I'm in the middle of working through my first resto and garage space is getting scarce. I've started to get rid of some of the parts that aren't going back on the car. One I'd like to get out of the garage is the rear but I'm not certain of the specifics.

The housing has a stamp that appears to be 1365724. As far as I know, that won't tell me anything about the differential, only when and where the housing was made.

The original car was a 69 hardtop 400 with a three speed auto and AC -- based on that, I'm guessing this is a 3.23? And it appears to be limited slip? 

Sound like this is correct? Can anyone ID from the pics?

Thanks.


----------



## GTO JUDGE (May 14, 2005)

There should be 2 distinct numbers stamped on the gears rim, divide the larger number by the smaller one. Example... 37..... 9. 37/9= 411 or 4.11 gears.

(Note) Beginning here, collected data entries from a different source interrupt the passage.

-- ==== Sys2Proof/Laws/State.lean ====
section
/-! SUPPORT. One lemma for each field of State and each named update: what the update leaves, and what it writes. They are
simp lemmas, so that no later proof unfolds a record update. -/

namespace Sys2Proof.Machine

variable (s : State)

/-! ### raiseFault -/

@[simp] theorem State.raiseFault_params (k : FaultKind) : (s.raiseFault k).params = s.params := rfl
@[simp] theorem State.raiseFault_cr (k : FaultKind) : (s.raiseFault k).cr = s.cr := rfl
@[simp] theorem State.raiseFault_dmacr (k : FaultKind) : (s.raiseFault k).dmacr = s.dmacr := rfl
@[simp] theorem State.raiseFault_imscr (k : FaultKind) : (s.raiseFault k).imscr = s.imscr := rfl
@[simp] theorem State.raiseFault_key (k : FaultKind) : (s.raiseFault k).key = s.key := rfl
@[simp] theorem State.raiseFault_iv (k : FaultKind) : (s.raiseFault k).iv = s.iv := rfl
@[simp] theorem State.raiseFault_csw (k : FaultKind) : (s.raiseFault k).csw = s.csw := rfl
@[simp] theorem State.raiseFault_csf (k : FaultKind) : (s.raiseFault k).csf = s.csf := rfl
@[simp] theorem State.raiseFault_inQ (k : FaultKind) : (s.raiseFault k).inQ = s.inQ := rfl
@[simp] theorem State.raiseFault_outQ (k : FaultKind) : (s.raiseFault k).outQ = s.outQ := rfl
@[simp] theorem State.raiseFault_busy (k : FaultKind) : (s.raiseFault k).busy = s.busy := rfl
@[simp] theorem State.raiseFault_pass (k : FaultKind) : (s.raiseFault k).pass = s.pass := rfl
@[simp] theorem State.raiseFault_inflight (k : FaultKind) : (s.raiseFault k).inflight = s.inflight := rfl
@[simp] theorem State.raiseFault_decKeyReady (k : FaultKind) : (s.raiseFault k).decKeyReady = s.decKeyReady := rfl
@[simp] theorem State.raiseFault_finalDone (k : FaultKind) : (s.raiseFault k).finalDone = s.finalDone := rfl
@[simp] theorem State.raiseFault_faults (k : FaultKind) : (s.raiseFault k).faults = insertFault k s.faults := rfl
@[simp] theorem State.raiseFault_events (k : FaultKind) : (s.raiseFault k).events = s.events := rfl
@[simp] theorem State.raiseFault_ctl (k : FaultKind) : (s.raiseFault k).ctl = s.ctl := rfl
@[simp] theorem State.raiseFault_src (k : FaultKind) : (s.raiseFault k).src = s.src := rfl
@[simp] theorem State.raiseFault_snk (k : FaultKind) : (s.raiseFault k).snk = s.snk := rfl
@[simp] theorem State.raiseFault_prog (k : FaultKind) : (s.raiseFault k).prog = s.prog := rfl
@[simp] theorem State.raiseFault_reads (k : FaultKind) : (s.raiseFault k).reads = s.reads := rfl
@[simp] theorem State.raiseFault_oks (k : FaultKind) : (s.raiseFault k).oks = s.oks := rfl
@[simp] theorem State.raiseFault_snaps (k : FaultKind) : (s.raiseFault k).snaps = s.snaps := rfl
@[simp] theorem State.raiseFault_sched (k : FaultKind) : (s.raiseFault k).sched = s.sched := rfl
@[simp] theorem State.raiseFault_draws (k : FaultKind) : (s.raiseFault k).draws = s.draws := rfl

/-! ### emit -/

@[simp] theorem State.emit_params (e : Event) : (s.emit e).params = s.params := rfl
@[simp] theorem State.emit_cr (e : Event) : (s.emit e).cr = s.cr := rfl
@[simp] theorem State.emit_dmacr (e : Event) : (s.emit e).dmacr = s.dmacr := rfl
@[simp] theorem State.emit_imscr (e : Event) : (s.emit e).imscr = s.imscr := rfl
@[simp] theorem State.emit_key (e : Event) : (s.emit e).key = s.key := rfl
@[simp] theorem State.emit_iv (e : Event) : (s.emit e).iv = s.iv := rfl
@[simp] theorem State.emit_csw (e : Event) : (s.emit e).csw = s.csw := rfl
@[simp] theorem State.emit_csf (e : Event) : (s.emit e).csf = s.csf := rfl
@[simp] theorem State.emit_inQ (e : Event) : (s.emit e).inQ = s.inQ := rfl
@[simp] theorem State.emit_outQ (e : Event) : (s.emit e).outQ = s.outQ := rfl
@[simp] theorem State.emit_busy (e : Event) : (s.emit e).busy = s.busy := rfl
@[simp] theorem State.emit_pass (e : Event) : (s.emit e).pass = s.pass := rfl
@[simp] theorem State.emit_inflight (e : Event) : (s.emit e).inflight = s.inflight := rfl
@[simp] theorem State.emit_decKeyReady (e : Event) : (s.emit e).decKeyReady = s.decKeyReady := rfl
@[simp] theorem State.emit_finalDone (e : Event) : (s.emit e).finalDone = s.finalDone := rfl
@[simp] theorem State.emit_faults (e : Event) : (s.emit e).faults = s.faults := rfl
@[simp] theorem State.emit_events (e : Event) : (s.emit e).events = s.events ++ [e] := rfl
@[simp] theorem State.emit_ctl (e : Event) : (s.emit e).ctl = s.ctl := rfl
@[simp] theorem State.emit_src (e : Event) : (s.emit e).src = s.src := rfl
@[simp] theorem State.emit_snk (e : Event) : (s.emit e).snk = s.snk := rfl
@[simp] theorem State.emit_prog (e : Event) : (s.emit e).prog = s.prog := rfl
@[simp] theorem State.emit_reads (e : Event) : (s.emit e).reads = s.reads := rfl
@[simp] theorem State.emit_oks (e : Event) : (s.emit e).oks = s.oks := rfl
@[simp] theorem State.emit_snaps (e : Event) : (s.emit e).snaps = s.snaps := rfl
@[simp] theorem State.emit_sched (e : Event) : (s.emit e).sched = s.sched := rfl
@[simp] theorem State.emit_draws (e : Event) : (s.emit e).draws = s.draws := rfl

/-! ### finish -/

@[simp] theorem State.finish_params (op : OpName) (r : OpResult) : (s.finish op r).params = s.params := rfl
@[simp] theorem State.finish_cr (op : OpName) (r : OpResult) : (s.finish op r).cr = s.cr := rfl
@[simp] theorem State.finish_dmacr (op : OpName) (r : OpResult) : (s.finish op r).dmacr = s.dmacr := rfl
@[simp] theorem State.finish_imscr (op : OpName) (r : OpResult) : (s.finish op r).imscr = s.imscr := rfl
@[simp] theorem State.finish_key (op : OpName) (r : OpResult) : (s.finish op r).key = s.key := rfl
@[simp] theorem State.finish_iv (op : OpName) (r : OpResult) : (s.finish op r).iv = s.iv := rfl
@[simp] theorem State.finish_csw (op : OpName) (r : OpResult) : (s.finish op r).csw = s.csw := rfl
@[simp] theorem State.finish_csf (op : OpName) (r : OpResult) : (s.finish op r).csf = s.csf := rfl
@[simp] theorem State.finish_inQ (op : OpName) (r : OpResult) : (s.finish op r).inQ = s.inQ := rfl
@[simp] theorem State.finish_outQ (op : OpName) (r : OpResult) : (s.finish op r).outQ = s.outQ := rfl
@[simp] theorem State.finish_busy (op : OpName) (r : OpResult) : (s.finish op r).busy = s.busy := rfl
@[simp] theorem State.finish_pass (op : OpName) (r : OpResult) : (s.finish op r).pass = s.pass := rfl
@[simp] theorem State.finish_inflight (op : OpName) (r : OpResult) : (s.finish op r).inflight = s.inflight := rfl
@[simp] theorem State.finish_decKeyReady (op : OpName) (r : OpResult) : (s.finish op r).decKeyReady = s.decKeyReady := rfl
@[simp] theorem State.finish_finalDone (op : OpName) (r : OpResult) : (s.finish op r).finalDone = s.finalDone := rfl
@[simp] theorem State.finish_faults (op : OpName) (r : OpResult) : (s.finish op r).faults = s.faults := rfl
@[simp] theorem State.finish_events (op : OpName) (r : OpResult) : (s.finish op r).events = s.events ++ [.hostResult op r] := rfl
@[simp] theorem State.finish_ctl (op : OpName) (r : OpResult) : (s.finish op r).ctl = s.ctl := rfl
@[simp] theorem State.finish_src (op : OpName) (r : OpResult) : (s.finish op r).src = s.src := rfl
@[simp] theorem State.finish_snk (op : OpName) (r : OpResult) : (s.finish op r).snk = s.snk := rfl
@[simp] theorem State.finish_prog (op : OpName) (r : OpResult) : (s.finish op r).prog = s.prog := rfl
@[simp] theorem State.finish_reads (op : OpName) (r : OpResult) : (s.finish op r).reads = s.reads := rfl
@[simp] theorem State.finish_oks (op : OpName) (r : OpResult) : (s.finish op r).oks = s.oks := rfl
@[simp] theorem State.finish_snaps (op : OpName) (r : OpResult) : (s.finish op r).snaps = s.snaps := rfl
@[simp] theorem State.finish_sched (op : OpName) (r : OpResult) : (s.finish op r).sched = s.sched := rfl
@[simp] theorem State.finish_draws (op : OpName) (r : OpResult) : (s.finish op r).draws = s.draws := rfl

If your gear is missing those numbers, and since you have the rear elevated, count how many revolutions the yoke makes per one revolution of a wheel. If you have 3.23 gears the yoke should turn about 3-1/4 times.


----------



## restogoat (Jan 2, 2011)

Yeah, I know the mechanical trick -- it's in storage and I'm trying to save a trip. Are the numbers stamped in the area I have outlined?


----------



## restogoat (Jan 2, 2011)

Actually, I have pics on there from trying that very thing the last time I was going to put this up for sale. They're a little cryptic but I wager I took these in order, one per full rotation of the yoke?


----------



## GTO JUDGE (May 14, 2005)

My 12 bolt I had, had 2 small numbers stamped on it, they were not in the sequence of numbers depicted in your pic. They were seperate from those and smaller.

You may have to turn the wheels to get the gear to rotate so you can see the numbers. The numbers I am talking about are not stamped like the sequence there, they look like someone took a special stamp and stamped them on the rim of the gear at the base of the teeth.


----------